October 09, 2011

A Rejection I'm Glad to Get

Have you ever had a great idea that refused to materialize when you set to work on it? I'm talking really fun here, just imagining what it could be is enjoyable.
After spending a couple months on one of these 'great' ideas, I had what I considered to be a good first chapter for my epic, imaginary time and space novel written. I had a full vision of where it was going; yet suddenly; I ran into a solid wall that blocked my finding how.
After a week or two of getting nowhere on it, writing but rejecting scenes and notes that didn't quite measure up to what I had, I moved all parts of it to the unfinished folder on my computer, because I couldn't justify spending trying to spruce up the tale that seemed to have died.
Now this was just shortly after I had given up on the other book I recently had the guts to get published. That one, The Speed of Darkness, was enjoyable to me after not looking at it for a good long time, so perhaps I thought, that other one would work now, too.
And yes, I still liked what I had, but the ending seemed just a little bit too short. Fine, I decided, I'll just pass what I have to a couple publishers as a short story, and if I ever decide how to continue it; I can write a sequel.
Of course now, this was last month now that I sent it to someone who asked me to wait until some date in November with no contact before I considered it rejected; so can you guess what happened?
The very night after I sent it off, I had the thought of how to continue it.

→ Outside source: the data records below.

/-! ### `Slice.setMask` -/

@[simp] theorem Slice.setMask_uid (x : Slice) (k : Nat) (m : BitVec 4) : (x.setMask k m).uid = x.uid := rfl
@[simp] theorem Slice.setMask_group (x : Slice) (k : Nat) (m : BitVec 4) : (x.setMask k m).group = x.group := rfl
@[simp] theorem Slice.setMask_idx (x : Slice) (k : Nat) (m : BitVec 4) : (x.setMask k m).idx = x.idx := rfl
@[simp] theorem Slice.setMask_gang (x : Slice) (k : Nat) (m : BitVec 4) : (x.setMask k m).gang = x.gang := rfl
@[simp] theorem Slice.setMask_age (x : Slice) (k : Nat) (m : BitVec 4) : (x.setMask k m).age = x.age := rfl
@[simp] theorem Slice.setMask_readySince (x : Slice) (k : Nat) (m : BitVec 4) : (x.setMask k m).readySince = x.readySince := rfl
@[simp] theorem Slice.setMask_notBefore (x : Slice) (k : Nat) (m : BitVec 4) : (x.setMask k m).notBefore = x.notBefore := rfl
@[simp] theorem Slice.setMask_pc (x : Slice) (k : Nat) (m : BitVec 4) : (x.setMask k m).pc = x.pc := rfl
@[simp] theorem Slice.setMask_masks (x : Slice) (k : Nat) (m : BitVec 4) : (x.setMask k m).masks = setNth x.masks k m := rfl
@[simp] theorem Slice.setMask_fmt (x : Slice) (k : Nat) (m : BitVec 4) : (x.setMask k m).fmt = x.fmt := rfl
@[simp] theorem Slice.setMask_seeds (x : Slice) (k : Nat) (m : BitVec 4) : (x.setMask k m).seeds = x.seeds := rfl
@[simp] theorem Slice.setMask_frames (x : Slice) (k : Nat) (m : BitVec 4) : (x.setMask k m).frames = x.frames := rfl
@[simp] theorem Slice.setMask_sof (x : Slice) (k : Nat) (m : BitVec 4) : (x.setMask k m).sof = x.sof := rfl
@[simp] theorem Slice.setMask_lrf (x : Slice) (k : Nat) (m : BitVec 4) : (x.setMask k m).lrf = x.lrf := rfl
@[simp] theorem Slice.setMask_lrfDue (x : Slice) (k : Nat) (m : BitVec 4) : (x.setMask k m).lrfDue = x.lrfDue := rfl
@[simp] theorem Slice.setMask_latch (x : Slice) (k : Nat) (m : BitVec 4) : (x.setMask k m).latch = x.latch := rfl
@[simp] theorem Slice.setMask_recon (x : Slice) (k : Nat) (m : BitVec 4) : (x.setMask k m).recon = x.recon := rfl
@[simp] theorem Slice.setMask_rxSlot (x : Slice) (k : Nat) (m : BitVec 4) : (x.setMask k m).rxSlot = x.rxSlot := rfl
@[simp] theorem Slice.setMask_rxHeld (x : Slice) (k : Nat) (m : BitVec 4) : (x.setMask k m).rxHeld = x.rxHeld := rfl
@[simp] theorem Slice.setMask_returned (x : Slice) (k : Nat) (m : BitVec 4) : (x.setMask k m).returned = x.returned := rfl
@[simp] theorem Slice.setMask_turn (x : Slice) (k : Nat) (m : BitVec 4) : (x.setMask k m).turn = x.turn := rfl
@[simp] theorem Slice.setMask_tstate (x : Slice) (k : Nat) (m : BitVec 4) : (x.setMask k m).tstate = x.tstate := rfl
@[simp] theorem Slice.setMask_status (x : Slice) (k : Nat) (m : BitVec 4) : (x.setMask k m).status = x.status := rfl
@[simp] theorem Slice.setMask_since (x : Slice) (k : Nat) (m : BitVec 4) : (x.setMask k m).since = x.since := rfl
@[simp] theorem Slice.setMask_limit (x : Slice) (k : Nat) (m : BitVec 4) : (x.setMask k m).limit = x.limit := rfl
@[simp] theorem Slice.setMask_barSet (x : Slice) (k : Nat) (m : BitVec 4) : (x.setMask k m).barSet = x.barSet := rfl
@[simp] theorem Slice.setMask_blockedSince (x : Slice) (k : Nat) (m : BitVec 4) : (x.setMask k m).blockedSince = x.blockedSince := rfl
@[simp] theorem Slice.setMask_run (x : Slice) (k : Nat) (m : BitVec 4) : (x.setMask k m).run = x.run := rfl
@[simp] theorem Slice.setMask_wdog (x : Slice) (k : Nat) (m : BitVec 4) : (x.setMask k m).wdog = x.wdog := rfl
@[simp] theorem Slice.setMask_parked (x : Slice) (k : Nat) (m : BitVec 4) : (x.setMask k m).parked = x.parked := rfl
@[simp] theorem Slice.setMask_pendingTrap (x : Slice) (k : Nat) (m : BitVec 4) : (x.setMask k m).pendingTrap = x.pendingTrap := rfl
@[simp] theorem Slice.setMask_nmcOut (x : Slice) (k : Nat) (m : BitVec 4) : (x.setMask k m).nmcOut = x.nmcOut := rfl
@[simp] theorem Slice.setMask_remoteOut (x : Slice) (k : Nat) (m : BitVec 4) : (x.setMask k m).remoteOut = x.remoteOut := rfl
@[simp] theorem Slice.setMask_guest (x : Slice) (k : Nat) (m : BitVec 4) : (x.setMask k m).guest = x.guest := rfl
@[simp] theorem Slice.setMask_mig (x : Slice) (k : Nat) (m : BitVec 4) : (x.setMask k m).mig = x.mig := rfl
@[simp] theorem Slice.setMask_stay (x : Slice) (k : Nat) (m : BitVec 4) : (x.setMask k m).stay = x.stay := rfl
@[simp] theorem Slice.setMask_spill (x : Slice) (k : Nat) (m : BitVec 4) : (x.setMask k m).spill = x.spill := rfl
@[simp] theorem Slice.setMask_held (x : Slice) (k : Nat) (m : BitVec 4) : (x.setMask k m).held = x.held := rfl
@[simp] theorem Slice.setMask_mbar (x : Slice) (k : Nat) (m : BitVec 4) : (x.setMask k m).mbar = x.mbar := rfl
@[simp] theorem Slice.setMask_stopped (x : Slice) (k : Nat) (m : BitVec 4) : (x.setMask k m).stopped = x.stopped := rfl
@[simp] theorem Slice.setMask_epc (x : Slice) (k : Nat) (m : BitVec 4) : (x.setMask k m).epc = x.epc := rfl
@[simp] theorem Slice.setMask_ecause (x : Slice) (k : Nat) (m : BitVec 4) : (x.setMask k m).ecause = x.ecause := rfl
@[simp] theorem Slice.setMask_eaddr (x : Slice) (k : Nat) (m : BitVec 4) : (x.setMask k m).eaddr = x.eaddr := rfl
@[simp] theorem Slice.setMask_sysCtx (x : Slice) (k : Nat) (m : BitVec 4) : (x.setMask k m).sysCtx = x.sysCtx := rfl

/-! ### `Slice.retired` -/

@[simp] theorem Slice.retired_uid (x : Slice) : (x.retired).uid = x.uid := rfl
@[simp] theorem Slice.retired_group (x : Slice) : (x.retired).group = x.group := rfl
@[simp] theorem Slice.retired_idx (x : Slice) : (x.retired).idx = x.idx := rfl
@[simp] theorem Slice.retired_gang (x : Slice) : (x.retired).gang = x.gang := rfl
@[simp] theorem Slice.retired_age (x : Slice) : (x.retired).age = x.age := rfl
@[simp] theorem Slice.retired_readySince (x : Slice) : (x.retired).readySince = x.readySince := rfl
@[simp] theorem Slice.retired_notBefore (x : Slice) : (x.retired).notBefore = x.notBefore := rfl
@[simp] theorem Slice.retired_pc (x : Slice) : (x.retired).pc = x.pc := rfl
@[simp] theorem Slice.retired_masks (x : Slice) : (x.retired).masks = x.masks := rfl
@[simp] theorem Slice.retired_fmt (x : Slice) : (x.retired).fmt = x.fmt := rfl
@[simp] theorem Slice.retired_seeds (x : Slice) : (x.retired).seeds = x.seeds := rfl
@[simp] theorem Slice.retired_frames (x : Slice) : (x.retired).frames = x.frames := rfl
@[simp] theorem Slice.retired_sof (x : Slice) : (x.retired).sof = x.sof := rfl
@[simp] theorem Slice.retired_lrf (x : Slice) : (x.retired).lrf = x.lrf := rfl
@[simp] theorem Slice.retired_lrfDue (x : Slice) : (x.retired).lrfDue = x.lrfDue := rfl
@[simp] theorem Slice.retired_latch (x : Slice) : (x.retired).latch = x.latch := rfl
@[simp] theorem Slice.retired_recon (x : Slice) : (x.retired).recon = x.recon := rfl
@[simp] theorem Slice.retired_rxSlot (x : Slice) : (x.retired).rxSlot = x.rxSlot := rfl
@[simp] theorem Slice.retired_rxHeld (x : Slice) : (x.retired).rxHeld = x.rxHeld := rfl
@[simp] theorem Slice.retired_returned (x : Slice) : (x.retired).returned = x.returned := rfl
@[simp] theorem Slice.retired_turn (x : Slice) : (x.retired).turn = x.turn := rfl
@[simp] theorem Slice.retired_tstate (x : Slice) : (x.retired).tstate = x.tstate := rfl
@[simp] theorem Slice.retired_status (x : Slice) : (x.retired).status = x.status := rfl
@[simp] theorem Slice.retired_since (x : Slice) : (x.retired).since = none := rfl
@[simp] theorem Slice.retired_limit (x : Slice) : (x.retired).limit = x.limit := rfl
@[simp] theorem Slice.retired_barSet (x : Slice) : (x.retired).barSet = x.barSet := rfl
@[simp] theorem Slice.retired_blockedSince (x : Slice) : (x.retired).blockedSince = x.blockedSince := rfl
@[simp] theorem Slice.retired_run (x : Slice) : (x.retired).run = none := rfl
@[simp] theorem Slice.retired_wdog (x : Slice) : (x.retired).wdog = 0 := rfl
@[simp] theorem Slice.retired_parked (x : Slice) : (x.retired).parked = x.parked := rfl
@[simp] theorem Slice.retired_pendingTrap (x : Slice) : (x.retired).pendingTrap = x.pendingTrap := rfl
@[simp] theorem Slice.retired_nmcOut (x : Slice) : (x.retired).nmcOut = x.nmcOut := rfl
@[simp] theorem Slice.retired_remoteOut (x : Slice) : (x.retired).remoteOut = x.remoteOut := rfl
@[simp] theorem Slice.retired_guest (x : Slice) : (x.retired).guest = x.guest := rfl
@[simp] theorem Slice.retired_mig (x : Slice) : (x.retired).mig = x.mig := rfl
@[simp] theorem Slice.retired_stay (x : Slice) : (x.retired).stay = false := rfl
@[simp] theorem Slice.retired_spill (x : Slice) : (x.retired).spill = x.spill := rfl
@[simp] theorem Slice.retired_held (x : Slice) : (x.retired).held = x.held := rfl
@[simp] theorem Slice.retired_mbar (x : Slice) : (x.retired).mbar = [] := rfl
@[simp] theorem Slice.retired_stopped (x : Slice) : (x.retired).stopped = x.stopped := rfl
@[simp] theorem Slice.retired_epc (x : Slice) : (x.retired).epc = x.epc := rfl
@[simp] theorem Slice.retired_ecause (x : Slice) : (x.retired).ecause = x.ecause := rfl
@[simp] theorem Slice.retired_eaddr (x : Slice) : (x.retired).eaddr = x.eaddr := rfl
@[simp] theorem Slice.retired_sysCtx (x : Slice) : (x.retired).sysCtx = x.sysCtx := rfl

/-! ### `Slice.block` -/

@[simp] theorem Slice.block_uid (x : Slice) (clock : DWord) (need : Nat) (what : Block) : (x.block clock need what).uid = x.uid := rfl
@[simp] theorem Slice.block_group (x : Slice) (clock : DWord) (need : Nat) (what : Block) : (x.block clock need what).group = x.group := rfl
@[simp] theorem Slice.block_idx (x : Slice) (clock : DWord) (need : Nat) (what : Block) : (x.block clock need what).idx = x.idx := rfl
@[simp] theorem Slice.block_gang (x : Slice) (clock : DWord) (need : Nat) (what : Block) : (x.block clock need what).gang = x.gang := rfl
@[simp] theorem Slice.block_age (x : Slice) (clock : DWord) (need : Nat) (what : Block) : (x.block clock need what).age = x.age := rfl
@[simp] theorem Slice.block_readySince (x : Slice) (clock : DWord) (need : Nat) (what : Block) : (x.block clock need what).readySince = x.readySince := rfl
@[simp] theorem Slice.block_notBefore (x : Slice) (clock : DWord) (need : Nat) (what : Block) : (x.block clock need what).notBefore = x.notBefore := rfl
@[simp] theorem Slice.block_pc (x : Slice) (clock : DWord) (need : Nat) (what : Block) : (x.block clock need what).pc = x.pc := rfl
@[simp] theorem Slice.block_masks (x : Slice) (clock : DWord) (need : Nat) (what : Block) : (x.block clock need what).masks = x.masks := rfl
@[simp] theorem Slice.block_fmt (x : Slice) (clock : DWord) (need : Nat) (what : Block) : (x.block clock need what).fmt = x.fmt := rfl
@[simp] theorem Slice.block_seeds (x : Slice) (clock : DWord) (need : Nat) (what : Block) : (x.block clock need what).seeds = x.seeds := rfl
@[simp] theorem Slice.block_frames (x : Slice) (clock : DWord) (need : Nat) (what : Block) : (x.block clock need what).frames = x.frames := rfl
@[simp] theorem Slice.block_sof (x : Slice) (clock : DWord) (need : Nat) (what : Block) : (x.block clock need what).sof = x.sof := rfl
@[simp] theorem Slice.block_lrf (x : Slice) (clock : DWord) (need : Nat) (what : Block) : (x.block clock need what).lrf = x.lrf := rfl
@[simp] theorem Slice.block_lrfDue (x : Slice) (clock : DWord) (need : Nat) (what : Block) : (x.block clock need what).lrfDue = x.lrfDue := rfl
@[simp] theorem Slice.block_latch (x : Slice) (clock : DWord) (need : Nat) (what : Block) : (x.block clock need what).latch = x.latch := rfl
@[simp] theorem Slice.block_recon (x : Slice) (clock : DWord) (need : Nat) (what : Block) : (x.block clock need what).recon = x.recon := rfl
@[simp] theorem Slice.block_rxSlot (x : Slice) (clock : DWord) (need : Nat) (what : Block) : (x.block clock need what).rxSlot = x.rxSlot := rfl
@[simp] theorem Slice.block_rxHeld (x : Slice) (clock : DWord) (need : Nat) (what : Block) : (x.block clock need what).rxHeld = x.rxHeld := rfl
@[simp] theorem Slice.block_returned (x : Slice) (clock : DWord) (need : Nat) (what : Block) : (x.block clock need what).returned = x.returned := rfl
@[simp] theorem Slice.block_turn (x : Slice) (clock : DWord) (need : Nat) (what : Block) : (x.block clock need what).turn = x.turn := rfl
@[simp] theorem Slice.block_tstate (x : Slice) (clock : DWord) (need : Nat) (what : Block) : (x.block clock need what).tstate = x.tstate := rfl
@[simp] theorem Slice.block_status (x : Slice) (clock : DWord) (need : Nat) (what : Block) : (x.block clock need what).status = .frameBlocked need what := rfl
@[simp] theorem Slice.block_since (x : Slice) (clock : DWord) (need : Nat) (what : Block) : (x.block clock need what).since = none := rfl
@[simp] theorem Slice.block_limit (x : Slice) (clock : DWord) (need : Nat) (what : Block) : (x.block clock need what).limit = x.limit := rfl
@[simp] theorem Slice.block_barSet (x : Slice) (clock : DWord) (need : Nat) (what : Block) : (x.block clock need what).barSet = x.barSet := rfl
@[simp] theorem Slice.block_blockedSince (x : Slice) (clock : DWord) (need : Nat) (what : Block) : (x.block clock need what).blockedSince = clock := rfl
@[simp] theorem Slice.block_run (x : Slice) (clock : DWord) (need : Nat) (what : Block) : (x.block clock need what).run = none := rfl
@[simp] theorem Slice.block_wdog (x : Slice) (clock : DWord) (need : Nat) (what : Block) : (x.block clock need what).wdog = x.waited clock := rfl
@[simp] theorem Slice.block_parked (x : Slice) (clock : DWord) (need : Nat) (what : Block) : (x.block clock need what).parked = x.parked := rfl
@[simp] theorem Slice.block_pendingTrap (x : Slice) (clock : DWord) (need : Nat) (what : Block) : (x.block clock need what).pendingTrap = x.pendingTrap := rfl
@[simp] theorem Slice.block_nmcOut (x : Slice) (clock : DWord) (need : Nat) (what : Block) : (x.block clock need what).nmcOut = x.nmcOut := rfl
@[simp] theorem Slice.block_remoteOut (x : Slice) (clock : DWord) (need : Nat) (what : Block) : (x.block clock need what).remoteOut = x.remoteOut := rfl
@[simp] theorem Slice.block_guest (x : Slice) (clock : DWord) (need : Nat) (what : Block) : (x.block clock need what).guest = x.guest := rfl
@[simp] theorem Slice.block_mig (x : Slice) (clock : DWord) (need : Nat) (what : Block) : (x.block clock need what).mig = x.mig := rfl
@[simp] theorem Slice.block_stay (x : Slice) (clock : DWord) (need : Nat) (what : Block) : (x.block clock need what).stay = x.stay := rfl
@[simp] theorem Slice.block_spill (x : Slice) (clock : DWord) (need : Nat) (what : Block) : (x.block clock need what).spill = x.spill := rfl
@[simp] theorem Slice.block_held (x : Slice) (clock : DWord) (need : Nat) (what : Block) : (x.block clock need what).held = x.held := rfl
@[simp] theorem Slice.block_mbar (x : Slice) (clock : DWord) (need : Nat) (what : Block) : (x.block clock need what).mbar = x.mbar := rfl
@[simp] theorem Slice.block_stopped (x : Slice) (clock : DWord) (need : Nat) (what : Block) : (x.block clock need what).stopped = x.stopped := rfl
@[simp] theorem Slice.block_epc (x : Slice) (clock : DWord) (need : Nat) (what : Block) : (x.block clock need what).epc = x.epc := rfl
@[simp] theorem Slice.block_ecause (x : Slice) (clock : DWord) (need : Nat) (what : Block) : (x.block clock need what).ecause = x.ecause := rfl
@[simp] theorem Slice.block_eaddr (x : Slice) (clock : DWord) (need : Nat) (what : Block) : (x.block clock need what).eaddr = x.eaddr := rfl
@[simp] theorem Slice.block_sysCtx (x : Slice) (clock : DWord) (need : Nat) (what : Block) : (x.block clock need what).sysCtx = x.sysCtx := rfl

We're talking one of those fun 11:30 p.m. frantic note writings in the dark that makes me glad my computer screen glows so I don't have to worry about my room light switch.
The continuation!!
I was only left hoping what I had already sent wouldn't pass the prospective editor's evaluation. Not enough hope that I felt I should contact them to withdraw my submission (even what I have planned now doesn't complete the story so it wouldn't hurt to have part published), but I could certainly see that it would all be stronger if presented together. I put off trying to write it until I knew if I should write it as part of what I had or if it needed the right structuring to stand alone.

This morning I got the email, apologizing that my story didn't make the cut. One of the reasons why they gave was that it ended quite abruptly.
This rejection gives me the opportunity to immerse myself once again in my fantasy world of Tehar. Thank you for the rejection Bewildering Stories.